Core Concepts¶
xdflow is intentionally close to scikit-learn in workflow, but it changes the unit of computation from an unlabeled ndarray to a labeled xarray.DataArray wrapped by DataContainer.
Those labels are used by the runtime. Dimensions, coordinates, targets, groups, split settings, and transform state tell validators and tuners how to split, refit, cache, score, and keep predictions aligned.
Data model¶
- The canonical input is
xarray.DataArray. - Dimensions are named and preserved through the pipeline.
- Coordinates carry metadata such as class labels, sessions, animals, or timestamps.
DataContainerwraps the array and keeps operations returning containers instead of bare arrays.

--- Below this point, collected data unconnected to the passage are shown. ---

/-- The fault that every participating lane takes, with the kind of address it reports: 0 ta, 1 the counter's, 2 la (R142). -/
def issueFault (s : State) (id : W32) (lc : W64) (len : Nat) (path : Nat) (ent : W32) : Option (Byte × Nat) :=
  if 4096 ≤ id.toNat || !s.usable s.isl id.toNat then some (6, 0)
  else match (if lc = 0 then none else match s.spTest s.me lc 16 16 with | .error c => some c | .ok _ => none) with
  | some c => some (c, 1)
  | none =>
    if 2 ^ 24 < len || (32 ≤ id.toNat && path ≠ 0 && (ent.toNat / 2 ^ 16 % 8 = 7 || 2 ^ 19 ≤ ent.toNat)) then some (2, 2) else none

/-- The local ranges of lanes resolved in turn (R142): faults, or not yet. -/
def localRanges (w : Who) (k : AKind) (len : Nat) : List (Nat × W64) → State → State × Option (List LFault)
  | [], s => (s, some [])
  | (L, a) :: r, s =>
    match s.resolveRange { w with acc := L } k L a len with
    | (s1, .park va) => (s1.parkHere va, none)
    | (s1, .busy) => (s1, none)
    | (s1, .fault c f p) =>
      (match localRanges w k len r s1 with
       | (s2, some fs) => (s2, some ({ lane := L, cause := c, addr := some f, fpte := some p } :: fs))
       | y => y)
    | (s1, .ok _ _) => localRanges w k len r s1

end State

/-- The value a lane contributes to a RADD (R155). -/
def contribution (x : EI) (s : State) (w : W64) (L : Nat) : Nat :=
  match x.sub.toNat / 4 % 4 with
  | 0 => (s.v32 w none x.a L).toNat
  | 1 => (s.v64 w none x.a L).toNat
  | 2 => ((s.v32 w none x.a L).signExtend 64).toNat
  | _ => (s.rdV64 (vnum x.a) L).toNat + (s.rdV64 (vnum x.a + 2) L).toNat * 2 ^ 64

/-- An island-operation instruction: one operation for each participating lane, all issued together (R141, R142, R305). -/
def issueOps (kind : OpKind) (x : EI) (s0 : State) : State :=
  let r := s0.walk [x.d, x.a]
  let s := r.2
  let w := r.1
  let parts := (s.mlanes x.guard).filter s.ordinary
  let b := match x.b with | .s k => k.toNat | _ => 0
  let id := s.rdS b
  let lc := s.rdS64 (b + 2)
  let moves : Bool := kind = .put || kind = .puts || kind = .get
  let len := if moves then (s.rdS (b + 1)).toNat else 0
  let rty := x.sub.toNat / 4 % 4
  let ta (L : Nat) : W64 := match kind with | .notify => 0 | .get => s.v64 w none x.a L | _ => s.v64 w none x.d L
  let la (L : Nat) : W64 := match kind with | .put | .puts => s.v64 w none x.a L | .get => s.v64 w none x.d L | _ => 0
  if parts.isEmpty then s.advance 1
  else match s.issueFault id lc len (x.sub.toNat / 16 % 4) (s.rdS (b + 4)) with
  | some (c, which) =>
    s.settle (parts.map fun L => { lane := L, cause := c, addr := some (match which with | 0 => ta L | 1 => lc | _ => la L) }) 1
  | none =>
    if s.parkWait then s.stall 7 .retry else
    let skew (L : Nat) : Bool := kind = .radd && (ta L).toNat % raddSize rty ≠ 0
    let badTa := (parts.filter skew).map fun L => ({ lane := L, cause := 3, addr := some (ta L) } : LFault)
    let rest := parts.filter fun L => !skew L
    match State.localRanges s.me (if kind = .get then .store else .load) len (if moves then rest.map fun L => (L, la L) else []) s with
    | (s1, none) => s1.stall 7 .retry
    | (s1, some fs) =>
      let s1 := s1.unpark
      let go := rest.filter fun L => fs.all (·.lane ≠ L)
      if State.opsMax s1.pilot < s1.opsOf s1.pilot (if s1.pilot then s1.cluster else s1.core) + go.length then s1.stall 7 .room
      else
        let at_ : Option Nat := if lc = 0 then none else match s1.spTest s1.me lc 16 16 with | .ok o => some (s1.spLoc s1.me o) | .error _ => none
        let s2 := go.foldl (fun s2 L => s2.addOp
          { isl := s1.isl, who := s1.cur, lane := L, crew := if s1.pilot then s1.tkey else s1.ckey, pilot := s1.pilot,
            owners := [s1.entry], gang := s1.gangKey, fork := s1.exe.ids + 1, kind := kind, spn := s1.spn,
            sup := s1.sup, dest := id.toNat, entry := if s1.pilot then s1.chart s1.isl id.toNat else s1.entryFor s1.isl s1.gangKey id.toNat, la := la L, ta := ta L, len := len,
            n := s1.rdS (b + 5), inc := s1.rdS (b + 6), rty := rty, value := if kind = .radd then contribution x s w L else 0,
            lc := at_, ent := if x.sub.toNat / 16 % 4 = 0 then 6 * 2 ^ 16 else (s1.rdS (b + 4)).toNat % 2 ^ 19,
            pin := x.sub.toNat / 16 % 4 = 2, rel := if kind = .notify && x.sub.getLsbD 6 then x.sub.toNat / 128 % 8 else 0,
            lastSeen := s1.clock }) s1
        (s2.twinRelease s1.me.id 4).settle (badTa ++ fs) 1

/-- PUT. -/
def execPut (x : EI) (s : State) : Out := .next (issueOps .put x s)
/-- PUTS. -/
def execPuts (x : EI) (s : State) : Out := .next (issueOps .puts x s)
/-- GET. -/
def execGet (x : EI) (s : State) : Out := .next (issueOps .get x s)
/-- RADD. -/
def execRadd (x : EI) (s : State) : Out := .next (issueOps .radd x s)
/-- NOTIFY. -/
def execNotify (x : EI) (s : State) : Out := .next (issueOps .notify x s)

/-! Notify counters (R152-R154, R306). -/

/-- A counter has reached a threshold (R154). -/
def reached (c t : W32) : Bool := !(c - t).getLsbD 31

def State.counter (s : State) (k : Nat) : W32 := s.eng.notify.get 0 k
/-- The counter of a precinct's relative index, by its key: island × 16384 + absolute number. -/
def State.counterKey (s : State) (p n : Nat) : Nat := p / 16 * 16384 + (s.precinct p).nbase + n

/-- WAITN (R154, R306). -/
def execWaitn (x : RI) (s0 : State) : Out :=
  .next (
    let r := s0.walk [x.a, x.b]
    let s := r.2
    let n := (s.u32 r.1 x.lit x.a).toNat
    let t := s.u32 r.1 x.lit x.b
    let k := s.counterKey s.myPrecinct n
    if !s.acts x.guard then s.advance (RI.len x)
    else if (s.precinct s.myPrecinct).ncount ≤ n then s.moorAll 2 none
    else if reached (s.counter k) t then (s.twinAcquire s.me.id (x.subN % 8)).advance (RI.len x)
    else s.stall 4 (.notify k t))

/-- TESTN (R154, R306). -/
def execTestn (x : RI) (s0 : State) : Out :=
  .next (
    let r := s0.walk [x.a, x.b]
    let s := r.2
    let n := (s.u32 r.1 x.lit x.a).toNat
    let yes := reached (s.counter (s.counterKey s.myPrecinct n)) (s.u32 r.1 x.lit x.b)
    if !s.acts x.guard then s.advance (RI.len x)
    else if (s.precinct s.myPrecinct).ncount ≤ n then s.moorAll 2 none
    else
      let s1 := if s.pilot then s.wrQ x.d yes else s.wrP x.d (s.act x.guard) fun _ => yes
      (if yes then s1.twinAcquire s1.me.id (x.subN % 8) else s1).advance (RI.len x))

/-- RFENCE: every island operation issued before has ended (R145, R307). -/
def execRfence (x : RI) (s : State) : Out :=
  .next (
    if !s.acts x.guard then s.advance 1
    else match s.takeErr fun _ => true with
    | some s1 => s1
    | none => if s.eng.ops.any fun o => s.mine o.2 then s.stall 5 .rfence else (s.twinAcquire s.me.id 4).advance 1)

namespace State

/-! Failures and ends (R144, R147-R150). -/

/-- `sys.rerr` and `sys.rerra` after a failure (R150, R164). -/
def noteRemote (u : Uni) (o : IslOp) (cause : Byte) (addr : W64) : Uni :=
  if u.rerr.getLsbD 63 then
    { u with rerr := BitVec.ofNat 64 (2 ^ 63 + min (fld u.rerr 32 16 + 1) 0xFFFF * 2 ^ 32 + fld u.rerr 0 32) }
  else
    { u with rerr := BitVec.ofNat 64 (2 ^ 63 + 2 ^ 32 + cause.toNat * 2 ^ 16 + kindCode o.kind * 2 ^ 12 + o.dest),
             rerra := addr &&& 0xFFFFFFFFFFFFF }

def failRemote (s : State) (o : IslOp) (cause : Byte) (addr : W64) : State :=
  if o.pilot then
    let t := s.exe.threads.get {} o.crew
    { s with exe.threads := s.exe.threads.put o.crew { t with uni := noteRemote t.uni o cause addr } }
  else
    let c := s.crewAt o.crew
    s.putCrew o.crew { c with uni := noteRemote c.uni o cause addr }

/-- The operation's bytes are counted on its landing counter, once (R147). -/
def countLocal (s : State) (k : Nat) (e : Nat) : State :=
  match s.eng.ops.find k with
  | none => s
  | some o =>
    if o.localDone then s
    else
      let s1 := { s with eng.ops := s.eng.ops.put k { o with localDone := true } }
      match o.lc with | some l => countOn s1 l (countedBytes o) e | none => s1

/-- The operation ends (R144). -/
def endOp (s : State) (k : Nat) : State :=
  match s.eng.ops.find k with
  | none => s
  | some o =>
    let s1 := { s with eng.ops := s.eng.ops.del k }
    let s2 := if o.pilot || o.req.isSome then s1
      else { s1 with exe.gangs := s1.exe.gangs.upd {} o.gang fun g => { g with engineOps := g.engineOps - 1 } }
    match o.req with
    | none => s2
    | some (core, id, _) =>
      { s2 with eng.tenders := s2.eng.tenders.put core ((s2.eng.tenders.get [] core).map fun q =>
          if q.id = id then { q with open_ := q.open_ - 1 } else q) }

The runtime expects at least a trial dimension for most supervised workflows. Additional dimensions such as channel, time, frequency, or feature are transform-specific.
Transform model¶
Every processing step inherits from Transform.
fitlearns state when needed.transformreturns a newDataContainer.fit_transformcombines both operations.predict/predict_probaare added byPredictorsubclasses.
Important conventions enforced throughout the library:
- transforms should operate on named dimensions, not positional axes
- incoming data should be treated as immutable
- learned state belongs on fitted attributes, not in constructor arguments
- new dimensions should receive descriptive names and coordinates where possible
See Writing Custom Transforms for concrete authoring patterns, dimension checks, and test examples.
Fold-invariant vs stateful steps¶
Cross-validation uses the is_stateful flag to decide where the fold boundary belongs:
- fold-invariant stateless transforms can run once before fold splitting
- stateful or split-dependent transforms are re-fit inside each fold
This matters for expensive preprocessing such as spectral feature extraction, where fold-invariant work should not be recomputed for every fold. A transform should only be marked stateless for CV reuse when it does not learn from held-out samples or depend on the split boundary.
See Execution Model for the cross-validation boundary, tuning cache boundary, and current in-memory data scope.
Composition patterns¶
The main composition tools are:
Pipeline: sequential processingTransformUnion: parallel branches that are concatenatedGroupApplyTransform: independent fitting per metadata-defined groupSwitchTransformandOptionalTransform: conditional or toggleable branchesEnsemblePredictor: weighted combination of multiple predictors
See Composing Pipelines for examples and guidance on when to use each composite.
Tuning¶
Tuning is a first-class XDFlow workflow. A tuner searches over pipeline parameters and architecture choices while the validator still owns splitting, scoring, refitting, and leakage boundaries.
The tuning install extra only controls dependency weight by installing Optuna. It does not make tuning a secondary part of the framework. See Tuning for the workflow model and Hyperparameter Tuning for a runnable pattern.
Target handling¶
Predictors usually read labels from coordinates rather than from a separate y array. This keeps targets aligned with the same labeled trial axis used by the rest of the pipeline.
For details on required dimensions, coordinates, selection semantics, and immutability guarantees, see Data Contract.